/-! ## Absence (R60, R61) -/

/-- The absence effect for a station number (R60): in an ACTIVE station on every half of W0 to W(last), in a copier on the
copied ones. The own claims that it ends are dropped and the BSQ stops (R61). -/
def absence (k : Nat) (s : State) : State :=
  match s.su.held, s.ctu.rep with
  | some p, some t =>
    if s.lnk.st == .active || s.copier then
      let s1 := putTable (t.absent p (fun n => s.lnk.st == .active || s.ctu.has n) k) s
      if k = s.stn then stopWork (dropClaims (·.held) s1) else s1
    else s
  | _, _ => s

/-- The RESYNC watch has expired (R59): ACTIVE with the replica as it stands, and the absence effect for every station the
roster shows not present. -/
def resyncExpired (s : State) : State :=
  let s1 := leaveResync s
  let gone := (List.range 8).filter fun k => !(s1.lnk.entry k).present
  reView false s (gone.foldl (fun s k => absence k s) s1)

/-! ## Discard (R39) -/

/-- The table is discarded: copy map and RESYNC watch return to their first values, the refused-note count stays. -/
def discardTable (s : State) : State :=
  let c : Ctu := { Ctu.reset with refused := s.ctu.refused }
  reView false s { s with ctu := c }

end Sys2Proof.Machine
end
● ● ● ● ●
● Exercise brief
Write all of the data above again, exactly as given.

● Solution
/-! ## Absence (R60, R61) -/

/-- The absence effect for a station number (R60): in an ACTIVE station on every half of W0 to W(last), in a copier on the
copied ones. The own claims that it ends are dropped and the BSQ stops (R61). -/
def absence (k : Nat) (s : State) : State :=
  match s.su.held, s.ctu.rep with
  | some p, some t =>
    if s.lnk.st == .active || s.copier then
      let s1 := putTable (t.absent p (fun n => s.lnk.st == .active || s.ctu.has n) k) s
      if k = s.stn then stopWork (dropClaims (·.held) s1) else s1
    else s
  | _, _ => s

/-- The RESYNC watch has expired (R59): ACTIVE with the replica as it stands, and the absence effect for every station the
roster shows not present. -/
def resyncExpired (s : State) : State :=
  let s1 := leaveResync s
  let gone := (List.range 8).filter fun k => !(s1.lnk.entry k).present
  reView false s (gone.foldl (fun s k => absence k s) s1)

/-! ## Discard (R39) -/

/-- The table is discarded: copy map and RESYNC watch return to their first values, the refused-note count stays. -/
def discardTable (s : State) : State :=
  let c : Ctu := { Ctu.reset with refused := s.ctu.refused }
  reView false s { s with ctu := c }

end Sys2Proof.Machine
end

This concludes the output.